15 anni fa eravamo in pochissimi ad occuparci di questo settore, oggi la concorrenza è aumentata in maniera esponenziale e il livello qualitativo si è abbassato talmente tanto da riqualificare la figura dei resellers fake che forniscono liste random o estratte da piattaforme. Questo atteggiamento e la saturazione progressiva del settore hanno fatto crollare la qualità delle campagne e, allo stesso tempo, hanno determinato la svalutazione di un lavoro chiave sia in ottica SEO, sia a livello di branding per qualsiasi tipologia di clienti. Questo lavoro si basa su un decalogo di punti e una decina di condizioni previe che se non vengono rispettate provocano solo uno sperpero dei budget stanziati dai clienti. Molti improvvisano, molti rischiano, molti pensano solo a fatturare a breve termine, ma i risultati non arrivano quasi mai.

L’IA e le migliaia di guide pubblicate dai ‘guru’ di LinkedIn e nei gruppi Facebook hanno ulteriormente complicato il panorama. Questo eccesso di informazione generato dai prompt, che maschera dei tentativi palesi di fare branding personale e advertising per la propria azienda, ha creato teorie e convinzioni che stanno penalizzando esperti e agenzie consolidate nella link building. Non metto in dubbio l’utilità di ChatGPT e Claude, ma metto in dubbio chi utilizza l’intelligenza artificiale senza sapere una ‘cippa’ di link building. Questo crea delle finte competenze e un danno notevole per i maggiori esponenti del settore e per i profili più preparati sul tema.

L’ultimo punto a cui vorrei accennare è quello relativo alle crisi delle piattaforme, ovvero i marketplace che consentono l’acquisto di redazionali e guest post. La qualità media dei cataloghi è peggiorata. Le piattaforme spesso propongono gli stessi siti, già sovraccarichi di articoli sponsorizzati. L’offerta è ormai indistinguibile. Gli inserzionisti usano budget ridicoli e pubblicano esclusivamente su PBN, dropped domain e link farm. Gli articoli forniti sono scritti esclusivamente con l’intelligenza artificiale e hanno una qualità bassissima. Non apportano nulla e sono identici a quelli dei competitors.

La link building, come la SEO, non è morta e non sta diventando inutile. Quello che stiamo riscontrando è una crisi del modello industriale che l’ha trasformata in un mercatino quasi low cost basato sull’acquisto indiscriminato di articoli e backlink, senza una strategia personalizzata, un’analisi preventiva e un vero lavoro di selezione editoriale.

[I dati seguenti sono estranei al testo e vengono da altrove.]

-- ==== Sys2Proof/Machine/Boolean.lean ====
section
/-! DEFINITION. The Boolean gadget set (41_boolean.md). -/

namespace Sys2Proof.Machine

/-- The frame of the binary Boolean gadgets with share function `F` (41_boolean R199, R200): checks,
coercion of the first and then the second source, `F` on the snapshot, the destination Boolean. -/
def boolBinary (F : (w : Nat) → List (BitVec w) → List (BitVec w) → Draw (List (BitVec w)))
    (rd rs1 rs2 : SlotNo) (s : State) : Host.Outcome State Fault Refusal :=
  runCommand s
    [(slotInRange s rd && slotInRange s rs1 && slotInRange s rs2, .illegal),
     (binaryOperandsOk s rd rs1 rs2, .domainMismatch)]
    do
      let w := widthBits (s.slot rs1.toNat).wc
      let x ← toBool s.cfg s.slots rs1.toNat
      let x ← toBool s.cfg x rs2.toNat
      let o ← F w (readShares (slotAt s.cfg x rs1.toNat) w) (readShares (slotAt s.cfg x rs2.toNat) w)
      pure {
        slots := setSlot x rd.toNat
          { writeShares (slotAt s.cfg x rd.toNat) o with dom := .boolean },
        dout := s.dout }

/-- The frame of the unary Boolean gadgets with share function `G` (41_boolean R199, R200). -/
def boolUnary (G : (w : Nat) → List (BitVec w) → List (BitVec w)) (rd : SlotNo) (s : State) :
    Host.Outcome State Fault Refusal :=
  runCommand s
    [(slotInRange s rd, .illegal), (unaryOperandOk s rd, .domainMismatch)]
    do
      let w := widthBits (s.slot rd.toNat).wc
      let x ← toBool s.cfg s.slots rd.toNat
      let r := slotAt s.cfg x rd.toNat
      pure {
        slots := setSlot x rd.toNat { writeShares r (G w (readShares r w)) with dom := .boolean },
        dout := s.dout }

/-- XOR (41_boolean R191). -/
def execXor (rd rs1 rs2 : SlotNo) (s : State) : Host.Outcome State Fault Refusal :=
  boolBinary (fun _ a b => pure (vecXor a b)) rd rs1 rs2 s

/-- AND (41_boolean R192). -/
def execAnd (rd rs1 rs2 : SlotNo) (s : State) : Host.Outcome State Fault Refusal :=
  boolBinary (fun _ a b => domAnd a b) rd rs1 rs2 s

/-- OR (41_boolean R193): `(a ^ b) ^ (a & b)`. -/
def execOr (rd rs1 rs2 : SlotNo) (s : State) : Host.Outcome State Fault Refusal :=
  boolBinary (fun _ a b => do
    let t ← domAnd a b
    pure (vecXor t (vecXor a b))) rd rs1 rs2 s

/-- NOT (41_boolean R194): complements share 0 only. -/
def execNot (rd : SlotNo) (s : State) : Host.Outcome State Fault Refusal :=
  boolUnary (fun _ a => updateShare a 0 (~~~ ·)) rd s

/-- SHR (41_boolean R195). -/
def execShr (rd : SlotNo) (shamt : BitVec 6) (s : State) : Host.Outcome State Fault Refusal :=
  boolUnary (fun w a => a.map fun v : BitVec w => v >>> shiftCount shamt w) rd s

/-- SHL (41_boolean R196). -/
def execShl (rd : SlotNo) (shamt : BitVec 6) (s : State) : Host.Outcome State Fault Refusal :=
  boolUnary (fun w a => a.map fun v : BitVec w => v <<< shiftCount shamt w) rd s

/-- A rotation right by `k < w` (41_boolean R197). -/
def rotr {w : Nat} (k : Nat) (v : BitVec w) : BitVec w :=
  if k = 0 then v else (v >>> k) ||| (v <<< (w - k))

/-- A rotation left by `k < w` (41_boolean R198). -/
def rotl {w : Nat} (k : Nat) (v : BitVec w) : BitVec w :=
  if k = 0 then v else (v <<< k) ||| (v >>> (w - k))

/-- ROTR (41_boolean R197). -/
def execRotr (rd : SlotNo) (shamt : BitVec 6) (s : State) : Host.Outcome State Fault Refusal :=
  boolUnary (fun w a => a.map (rotr (shiftCount shamt w))) rd s

/-- ROTL (41_boolean R198). -/
def execRotl (rd : SlotNo) (shamt : BitVec 6) (s : State) : Host.Outcome State Fault Refusal :=
  boolUnary (fun w a => a.map (rotl (shiftCount shamt w))) rd s

end Sys2Proof.Machine
end

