-- ==== Sys2Proof/Machine/Dispatch.lean ====
section
/-! DEFINITION. The dispatch from a command to its meaning. -/

namespace Sys2Proof.Machine

def exec (i : Instr) (s : State) : Host.Outcome State Fault Refusal :=
  match i with
  | .nop => Sys2Proof.Machine.execNop s
  | .alloc rd dom ord wc => Sys2Proof.Machine.execAlloc rd dom ord wc s
  | .mask rd dom ord wc => Sys2Proof.Machine.execMask rd dom ord wc s
  | .unmask rd => Sys2Proof.Machine.execUnmask rd s
  | .refresh rd => Sys2Proof.Machine.execRefresh rd s
  | .clone rd rs1 zero => Sys2Proof.Machine.execClone rd rs1 zero s
  | .free rd => Sys2Proof.Machine.execFree rd s
  | .allocm rd cnt dom ord wc => Sys2Proof.Machine.execAllocm rd cnt dom ord wc s
  | .freem rd cnt => Sys2Proof.Machine.execFreem rd cnt s
  | .info rd => Sys2Proof.Machine.execInfo rd s
  | .xor rd rs1 rs2 => Sys2Proof.Machine.execXor rd rs1 rs2 s
  | .and rd rs1 rs2 => Sys2Proof.Machine.execAnd rd rs1 rs2 s
  | .or rd rs1 rs2 => Sys2Proof.Machine.execOr rd rs1 rs2 s
  | .not rd => Sys2Proof.Machine.execNot rd s
  | .shr rd shamt => Sys2Proof.Machine.execShr rd shamt s
  | .shl rd shamt => Sys2Proof.Machine.execShl rd shamt s
  | .rotr rd shamt => Sys2Proof.Machine.execRotr rd shamt s
  | .rotl rd shamt => Sys2Proof.Machine.execRotl rd shamt s
  | .add rd rs1 rs2 => Sys2Proof.Machine.execAdd rd rs1 rs2 s
  | .sub rd rs1 rs2 => Sys2Proof.Machine.execSub rd rs1 rs2 s
  | .mult rd rs1 rs2 => Sys2Proof.Machine.execMult rd rs1 rs2 s
  | .btoa rd => Sys2Proof.Machine.execBtoa rd s
  | .atob rd => Sys2Proof.Machine.execAtob rd s
  | .towide rd rs1 wc => Sys2Proof.Machine.execTowide rd rs1 wc s
  | .tonarrow rd rs1 wc => Sys2Proof.Machine.execTonarrow rd rs1 wc s

end Sys2Proof.Machine
end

Chi si occupa di link building deve possedere competenze trasversali ed essere affiancato da un team di professionisti specializzati nei diversi ambiti sui quali questa disciplina può intervenire. Questa è una delle condizioni principali del decalogo di cui parlavo in precedenza. Prima di investire del budget, serve stabilire degli obiettivi realistici e un intervallo di tempo necessario per costruire autorevolezza, aumentare il traffico e di conseguenza il numero delle conversioni. La differenza non la faranno i resellers con i migliori prezzi, i guru con 10mila like su LinkedIn o le piattaforme con il catalogo più ampio, ma i professionisti capaci di generare nel tempo pubblicazioni utili, piuttosto che link ottenuti solo per riempire un report da fornire al cliente.

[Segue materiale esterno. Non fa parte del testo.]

-- ==== Sys2Proof/Tests/Slice0.lean ====
section
/-! SUPPORT. Tests of the model. Expected results are taken from the spec: the vectors of
95_test_vectors.md (V and P numbers), the examples of the commands' rules, and words written out from
the formats of 30_encoding R102. Behind them, for every statement with hypotheses, a witness that a
concrete state meets them. -/

namespace Sys2Proof.Tests

open Sys2Proof Sys2Proof.Machine

/-! ## Small states -/

/-- A live slot of the reference configuration. -/
def live (dom : Domain) (ord : Nat) (wc : Width) (l : List Nat) : Slot :=
  { valid := true, dom := dom, ord := BitVec.ofNat 4 ord, wc := wc,
    sh := l.map (BitVec.ofNat 64) ++ List.replicate (4 - l.length) 0 }

/-- Answers that are all words. -/
def words (l : List Nat) : List Answer := l.map fun d => .word (BitVec.ofNat 64 d)

/-- The reset state with these slots, a NOP pending with DIN_L = `din`, and these words to draw. -/
def start (l : List (Nat × Slot)) (draws : List Nat := []) (din : Nat := 0) : State :=
  { State.reset with
    slots := l.foldl (fun x e => x.set e.1 e.2) State.reset.slots,
    pending := some { word := 0, dinL := BitVec.ofNat 64 din },
    env := { Env.empty with answers := words draws } }

/-- The same with a command word pending that the next step runs. -/
def startWord (c : CmdWord) (l : List (Nat × Slot)) (draws : List Nat := []) (din : Nat := 0) :
    State :=
  { start l draws din with
    lastCmd := c, pending := some { word := c, dinL := BitVec.ofNat 64 din } }

/-- A view of a next state. -/
def got {α : Type} (f : State → α) : Host.Outcome State Fault Refusal → Option α
  | .next s => some (f s)
  | _ => none

/-- The first `n` shares of slot `i`. -/
def shares (i n : Nat) (s : State) : List Nat := ((s.slot i).sh.take n).map BitVec.toNat

/-- ERR and RCNT. -/
def codeAndDraws (s : State) : ErrCode × Nat := (s.err, s.rcnt.toNat)

def s69 : Slot := live .boolean 2 .w8 [0x69, 0x11, 0x22]
def s27 : Slot := live .arith 2 .w8 [0x27, 0x11, 0x22]
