-- ==== Sys2Proof/Certificates/Slice0/Obligations.lean ====
section
/-! DEFINITION. The statements for the provers. Every statement quantifies over every state, so over every
choice of the open parameters (spec/00_scope.md R9); a statement about an instruction says that it
completes, what it writes, and that nothing else changes. -/

open Sys2Proof Sys2Proof.Machine

/-! ## Encoding (spec/30_encoding.md) -/

/-- R107, first half: for every well-formed instruction of every family, with every operand, decoding
its word gives it back. -/
def Obligations.DecodeOfEncode : Prop :=
  ∀ i : Instr, i.wf = true → decode (encode i) = .ok i

/-- R107, second half: every word the decoder accepts is the word of exactly the instruction it
answers, which is well formed: there are no don't-care bits (R164). -/
def Obligations.EncodeOfDecode : Prop :=
  ∀ (w : IWord) (i : Instr), decode w = .ok i → i.wf = true ∧ encode i = w

/-- R101, R104, R108: no word satisfies the match and mask of two formats; a word that decodes belongs to
the format of the instruction it decodes to, whose identifier is the `opc` field, or
0x80 + 0x10 x bshape + sub-operation code. -/
def Obligations.FormatTable : Prop :=
  (∀ (w : IWord) (i j : Instr), (formatOf i).holds w = true → (formatOf j).holds w = true →
    formatOf i = formatOf j) ∧
  (∀ (w : IWord) (i : Instr), decode w = .ok i →
    (formatOf i).holds w = true ∧
      (fld w 31 1 = 0 → (formatOf i).id = fld w 24 7) ∧
      (fld w 31 1 = 1 →
        (formatOf i).id = 0x80 + 0x10 * fld w 29 2 +
          (if fld w 29 2 = 0 then fld w 26 3 else if fld w 29 2 = 3 then fld w 28 1 else fld w 27 2)))

/-- Words written out from the spec's encodings decode to the instructions they stand for: the examples
of R158, R213, R235, R253, R274, R290, R330, R363, R384; the bytes of 20_memory.md R87; the two illegal
sentinel words of R165. -/
def Obligations.SpecWordsDecode : Prop :=
  decode 0x1000022F = .ok (.addRRR 0 1 2 .always) ∧
  decode 0x3000044F = .ok (.addC 0 2 4 .always) ∧
  decode 0x4000022F = .ok (.mpy .ss 0 1 2 .always) ∧
  decode 0x2C022FCF = .ok (.ashiftRRI 1 2 0xFC .always) ∧
  decode 0x4800269F = .ok (.cpVR .m 3 9 .always) ∧
  decode 0x58000C1F = .ok (.ldPostM 3 0 1 .always) ∧
  decode 0x080FFFD1 = .ok (.jump 0xFFFD .ne) ∧
  decode 0x03000000 = .ok .pushSts ∧
  decode 0x9BFEEFF1 = .ok (.xorLd 31 30 29 7 3 3 .ne) ∧
  decodeBytes [0x10, 0x00, 0x02, 0x2F] = some (.ok (.addRRR 0 1 2 .always), []) ∧
  decode 0xFFFFFFFF = .error .nonzeroPad ∧ decode 0x00000000 = .error .unassignedOpcode

/-- 30_encoding.md R152, R153: the encoder emits, for every record that is not a pseudo-op, exactly one
word at the record's address: the word of a well-formed instruction, or the error word with an `ERROR`
listing line and one more counted error at the record's line and address. Second clause: a record whose
key has no format, one with an unknown mnemonic among them, is an encoding error whatever else it
carries. Which keys have a format is the model's `formatsOf`, the coarse lookup that is the model's choice
(log 10: R381 and R173 class a bundle such as `DIVS || LD` differently), so the class in this clause is
the model's choice too, but for an unknown mnemonic (60_exceptions.md R405). -/
def Obligations.EncoderEmitsOneWord : Prop :=
  (∀ (out : EncoderOutput) (r : InstructionRecord), r.body ≠ .pseudoOp →
    (∃ i, i.wf = true ∧ decode (encode i) = .ok i ∧
      (encodeRecord out r).words = out.words ++ [(r.addr, encode i)] ∧
      (encodeRecord out r).errCnt = out.errCnt ∧ (encodeRecord out r).errLog = out.errLog) ∨
    (∃ cls token line, (encodeRecord out r).words = out.words ++ [(r.addr, 0xFFFFFFFF)] ∧
      (encodeRecord out r).errCnt = out.errCnt + 1 ∧
      (encodeRecord out r).errLog = out.errLog ++ [⟨cls, r.line, r.addr, token⟩] ∧
      (encodeRecord out r).listing = out.listing ++ [line] ∧ line.formatTag = "ERROR")) ∧
  (∀ (out : EncoderOutput) (r : InstructionRecord) (h : Operation) (sibs : List Operation),
    r.body = .operation h sibs → (formatsOf h sibs = [] ∨ h.mnemonic = .unknown) →
    ∃ token, (encodeRecord out r).errLog = out.errLog ++ [⟨.enc, r.line, r.addr, token⟩])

Penso che già a partire da questo mese di settembre inizierà un processo di selezione naturale: molti resellers improvvisati, agenzie overrated e numerose piattaforme perderanno spazio, mentre continueranno a lavorare gli esperti capaci di integrare link building, contenuti, branding e digital PR. La link building ha ancora un futuro e non deve essere mai in discount, perché farla bene con un metodo, competenze e una visione di lungo periodo richiede molto sforzo.